**Try it:**
Wherever a line of the records contains "seals", copy that line.

Dataset entries
/-- The host and the driver (R6, R152, R157, R167, R372 to R376, R379 to R381, R385 to R387, R391, R408 to R411): context commands, CLRSLOT,
invalidation, XRETRY, seals, register writes, the windows and the trace streamer; and what each refuses. The model's readings: what RETIRE refuses (log
entry 83), accesses before the host link is up (127), whose queue a refused lattice write goes to (81), and that an
LWAIT whose walk was held walks again after XRETRY (101). -/
def Obligations.TheHostAndTheDriver : Prop :=
  ∀ s : State,
    (s.hostUp = true → s.pkg.ctxBusy = false →
      (∀ (j : Fin 64) (lt : BitVec 4) (sc : Bool), lt.toNat ≤ 7 → ∃ t, exec (.evClrslot j lt sc) s = .next t ∧
        (∀ die off ty, t.latGet die j.val off ty = latBottom ty) ∧ t.slotRec j.val = some ⟨j.val, lt, sc⟩ ∧
        (∀ die slot off ty, slot ≠ j.val → t.latGet die slot off ty = s.latGet die slot off ty) ∧ t.pkg.ctxResult = 0) ∧
      (∀ (j : Fin 64) (lt : BitVec 4) (sc : Bool), lt.toNat > 7 →
        exec (.evClrslot j lt sc) s = ctxRefuse 3 s.at_.asid.val (j.val + lt.toNat * 64 + if sc then 1024 else 0) s) ∧
      (let a := s.at_.asid
       let c := s.ctxs[a]
       (c.active = true → exec .evActivate s = ctxRefuse 1 a.val 0 s) ∧
       (c.active = false → c.cooling = none →
         (descriptorOk (s.getPhys (s.ctxAddr a) 256) = true → ∃ t, exec .evActivate s = .next t ∧
           t.ctxs[a] = ctxOf (s.getPhys (s.ctxAddr a) 256) ∧ (t.ctxs[a]).active = true ∧ (t.ctxs[a]).cons = 0 ∧ t.pkg.ctxResult = 0) ∧
         (descriptorOk (s.getPhys (s.ctxAddr a) 256) = false → exec .evActivate s = ctxRefuse 1 a.val 0 (s.readsPhys (s.ctxAddr a) 256))) ∧
       (∀ since, c.active = false → c.cooling = some since → s.datum.toNat < since.toNat + 64000 →
         ∃ t, exec .evActivate s = .next t ∧ t.pkg.ctxBusy = true ∧ t.pkg.stalled = some a.val ∧ t.ctxs = s.ctxs) ∧
       (a ≠ 0 → c.active = true → c.lseq.toNat ≤ c.cons → (∀ l ∈ s.launches, l.asid ≠ a.val) → ∃ t, exec .evRetire s = .next t ∧
         t.ctxs[a] = { Ctx.reset with cooling := some s.datum } ∧ t.pkg.ctxResult = 0) ∧
       (a = 0 ∨ c.active = false → exec .evRetire s = ctxRefuse 2 a.val 0 s) ∧
       (∀ buf : Nat, ∃ t, exec (.evDump buf) s = .next t ∧
         ∀ n : CoreId, (s.cores[n]).run.isSome = true → (s.cores[n]).asid = a.val → (t.cores[n]).preReq = true))) ∧
    (s.hostUp = true → s.pkg.ctxBusy = true → exec .evActivate s = .next (s.refusedCmd 1 s.at_.asid.val 0) ∧
      exec .evRetire s = .next (s.refusedCmd 2 s.at_.asid.val 0)) ∧
    (∀ since, (s.ctxs[s.at_.asid]).cooling = some since →
      (since.toNat + 64000 ≤ s.datum.toNat → s.pkg.stalled ≠ some s.at_.asid.val →
        exec .evCoolingEnd s = .next (s.onCtx s.at_.asid fun c => { c with cooling := none })) ∧
      (s.datum.toNat < since.toNat + 64000 → exec .evCoolingEnd s = .next s)) ∧
    (s.hostUp = true → ∀ v : Word,
      (s.pkg.invPhase ≠ 1 → s.pkg.invPhase ≠ 2 → ∃ t m, exec (.evInval v) s = .next t ∧ t.pkg.invPhase = 1 ∧ t.pkg.inv = v ∧
        t.pkg.invStart = s.datum ∧ t.pkg.marks = s.pkg.marks ++ [m] ∧ m.asid = bits 63 58 v.toNat ∧ m.lo = bits 55 16 v.toNat * 65536 ∧
        m.hi = bits 55 16 v.toNat * 65536 + (bits 15 0 v.toNat + 1) * 65536) ∧
      (s.pkg.invPhase = 1 ∨ s.pkg.invPhase = 2 → exec (.evInval v) s = .next (s.refusedWrite (regOff 40 0x804) v.toNat)) ∧
      (∀ n : Fin 16, exec (.evSealWrite n v) s = .next { s with pkg := { s.pkg with seals := vput s.pkg.seals n (v &&& 0x800FFFFFFFFFFFFF#64) } }) ∧
      (v.getLsbD 0 = false → ∃ t, exec (.evXretry v) s = .next t ∧
        (∀ (n : CoreId) (c : CluId) (a va : Nat) (mig fetching : Bool), ((s.cores[n]).clu[c]).hold = .translation a va mig fetching →
          ((t.cores[n]).clu[c]).hold = if a = bits 63 58 v.toNat then .none else .translation a va mig fetching) ∧
        (t.ctxs[(Fin.ofNat 64 (bits 63 58 v.toNat) : Fin 64)]).pktHeld = false ∧
        ∀ l ∈ t.launches, l.asid = bits 63 58 v.toNat → l.held = false)) ∧
    (∀ (a va : Nat) (fetching : Bool), Hold.retry a true (.translation a va false fetching) = .declined a va ∧
      Hold.retry a true (.translation a va true fetching) = .none) ∧
    (∀ (a va d x y : Nat) (w : Attr),
      Hold.retry a true (.lwait d x y w (some (a, false)) none) = .declined a x ∧
      (∀ mig, Hold.retry a false (.lwait d x y w (some (a, mig)) none) = .lwait d x y w none none) ∧
      Hold.retry a true (.lwait d x y w (some (a, true)) none) = .lwait d x y w none none) ∧
    (s.pkg.invPhase = 1 → s.pkg.invStart.toNat + (s.ctxs[(Fin.ofNat 64 (bits 63 58 s.pkg.inv.toNat) : Fin 64)]).leaseTicks ≤ s.datum.toNat →
      exec .evInvalLeaseExpiry s = .next { s with pkg := { s.pkg with invPhase := 2 } }) ∧
    (s.pkg.invPhase ≠ 1 → exec .evInvalLeaseExpiry s = .next s) ∧
    (s.pkg.invPhase = 2 → (s.olderAccess = false → ∃ t, exec .evInvalDone s = .next t ∧ t.pkg.invPhase = 3 ∧ t.pkg.invdone = s.datum) ∧
      (s.olderAccess = true → exec .evInvalDone s = .next s)) ∧
    (∀ (i : Nat) (t : Tlb), s.tlb[i]? = some t → exec (.evLeaseExpiry i) s =
      .next (if t.expiry.toNat ≤ s.datum.toNat then
        { s with tlb := s.tlb.eraseIdx i, wcache := s.wcache.filter fun w => decide (s.datum.toNat < w.expiry.toNat) } else s)) ∧
    (∀ v : Word, exec (.evQctlClear v) s = .next (s.onCore fun k => { k with frz := v.getLsbD 0, qctr := if v.getLsbD 1 then [] else k.qctr }) ∧
      (∃ t, exec (.evTrctlWrite v) s = .next t ∧ t.trace.ctl = v &&& 0xFFFFFFFF00FFFF0D#64 ∧ t.trace.stopped = (s.trace.stopped && !v.getLsbD 0) ∧
        t.trace.circle = s.trace.circle)) ∧
    (∀ r rs, s.trace.circle = r :: rs → Memory.wf s.host = true →
      (s.hostLink.isSome = true → (s.trace.wr - s.trace.rd).toNat < 2 ^ bits 4 0 s.trace.ring.toNat → ∃ t, exec .evTraceTransfer s = .next t ∧
        t.trace.circle = rs ∧ t.trace.wr = s.trace.wr + 1 ∧ ∀ i < 32, some (t.byteAt (hostBase + bits 63 12 s.trace.ring.toNat * 4096 +
          32 * (s.trace.wr.toNat % 2 ^ bits 4 0 s.trace.ring.toNat) + i)) = r.bytes[i]?) ∧
      (s.hostLink = none ∨ 2 ^ bits 4 0 s.trace.ring.toNat ≤ (s.trace.wr - s.trace.rd).toNat → exec .evTraceTransfer s = .next s)) ∧
    (s.trace.circle = [] → exec .evTraceTransfer s = .next s) ∧
    (∀ (off : BitVec 21) (v : Word),
      let u := off.toNat / 0x8000
      let ka := off.toNat % 0x8000 / 8
      (off.toNat % 8 ≠ 0 → exec (.evRegisterWrite off v) s = .next (s.hostError off.toNat true)) ∧
      (off.toNat % 8 = 0 → u = 42 → (∀ m, s.mc.write ka v = some m → exec (.evRegisterWrite off v) s = .next { s with mc := m }) ∧
        (s.mc.write ka v = none → exec (.evRegisterWrite off v) s = .next (s.refusedWrite off.toNat v.toNat))) ∧
      (off.toNat % 8 = 0 → u = 41 → s.island.state = .off → exec (.evRegisterWrite off v) s = .next s) ∧
      (off.toNat % 8 = 0 → u = 41 → s.island.state ≠ .off → ka = 0x801 →
        (bits 63 60 v.toNat = 1 → exec (.evRegisterWrite off v) s =
          if s.island.state = .forwardOnly ∧ s.island.cpres = true then exec .evAttach s else .next (s.refusedWrite off.toNat v.toNat)) ∧
        (bits 63 60 v.toNat = 2 → exec (.evRegisterWrite off v) s =
          if s.island.state = .attached then exec .evDetach s else .next (s.refusedWrite off.toNat v.toNat)) ∧
        (bits 63 60 v.toNat = 3 → exec (.evRegisterWrite off v) s = exec .evIslandReset s)) ∧
      (off.toNat % 8 = 0 → s.island.cpres = false → u ≠ 41 → u ≠ 42 → exec (.evRegisterWrite off v) s = .next s) ∧
      (off.toNat % 8 = 0 → s.hostLink = none → u < 32 ∨ 40 ≤ u → u ≠ 41 → u ≠ 42 → exec (.evRegisterWrite off v) s = .next s) ∧
      (off.toNat % 8 = 0 → s.hostUp = true →
        (43 ≤ u → exec (.evRegisterWrite off v) s = .next (s.refusedWrite off.toNat v.toNat)) ∧
        (u = 40 → ka = 0x803 → exec (.evRegisterWrite off v) s = .next { s with pkg := { s.pkg with dbghalt := v } }) ∧
        (u = 40 → ka = 0x804 → exec (.evRegisterWrite off v) s = exec (.evInval v) s) ∧
        (u = 40 → ka = 0x807 → exec (.evRegisterWrite off v) s = exec (.evXretry v) s) ∧
        (∀ k : Fin 16, u = 40 → ka = 0x810 + k.val → exec (.evRegisterWrite off v) s = exec (.evSealWrite k v) s) ∧
        (u = 40 → ka = 0x820 → exec (.evRegisterWrite off v) s = exec (.evXschedWrite none v) s) ∧
        (∀ k : Fin 8, u = 40 → ka = 0x821 + k.val → exec (.evRegisterWrite off v) s = exec (.evXschedWrite (some k) v) s) ∧
        (u = 40 → ka = 0x802 → exec (.evRegisterWrite off v) s = .next { s with pkg := { s.pkg with mwbase := v &&& 0x7FC0000000#64 } }) ∧
        (∀ n : CoreId, u = n.val → ka < 0x800 → (s.cores[n]).haltd = false →
          exec (.evRegisterWrite off v) s = .next (s.refusedWrite off.toNat v.toNat)))) ∧
    (s.hostUp = true → ∀ (off : Nat) (bs : List Byte), 65536 ≤ off → s.pkg.mwbase.toNat + off + bs.length ≤ 2 ^ 39 → s.inflight = [] →
      (∀ i < bs.length, s.badAt (ilPlace (s.pkg.mwbase.toNat + off + i)) = false) →
      (Memory.wf s.mem = true → (∀ i < bs.length, s.sealed (ilPlace (s.pkg.mwbase.toNat + off + i)) = false) →
        ∃ t, exec (.evMemoryWindowWrite off bs) s = .next t ∧ ∀ i < bs.length, some (t.byteAt (ilPlace (s.pkg.mwbase.toNat + off + i))) = bs[i]?) ∧
      (s.weak = [] → exec (.evMemoryWindowRead off bs.length) s = .next { s with hostOut := (List.range bs.length).map fun i => s.byteAt (ilPlace (s.pkg.mwbase.toNat + off + i)) })) ∧
    (∀ (off : BitVec 26) (v : Word),
      let a : Fin 64 := Fin.ofNat 64 (bits 25 20 off.toNat)
      let c := s.ctxs[a]
      (s.hostUp = false → exec (.evLatticeWindowWrite off (leBytes 8 v.toNat)) s = .next s ∧ exec (.evLatticeWindowRead off 8) s = .next s) ∧
      (s.hostUp = true → off.toNat % 8 = 0 →
      (c.active = true → bits 19 0 off.toNat = 0 →
        (c.lseq.toNat ≤ v.toNat → exec (.evLatticeWindowWrite off (leBytes 8 v.toNat)) s = .next (s.onCtx a fun c => { c with lseq := v })) ∧
        (v.toNat < c.lseq.toNat → exec (.evLatticeWindowWrite off (leBytes 8 v.toNat)) s = .next (s.refusedCell a off.toNat c.lseq.toNat v.toNat)) ∧
        exec (.evLatticeWindowRead off 8) s = .next { s with hostOut := leBytes 8 c.lseq.toNat }) ∧
      (c.active = false → exec (.evLatticeWindowWrite off (leBytes 8 v.toNat)) s = .next (s.refusedCell a off.toNat 0 v.toNat) ∧
        exec (.evLatticeWindowRead off 8) s = .next { s.refusedCell a off.toNat 0 0 with hostOut := List.replicate 8 0 })))
end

**Task response:**
invalidation, XRETRY, seals, register writes, the windows and the trace streamer; and what each refuses. The model's readings: what RETIRE refuses (log
      (∀ n : Fin 16, exec (.evSealWrite n v) s = .next { s with pkg := { s.pkg with seals := vput s.pkg.seals n (v &&& 0x800FFFFFFFFFFFFF#64) } }) ∧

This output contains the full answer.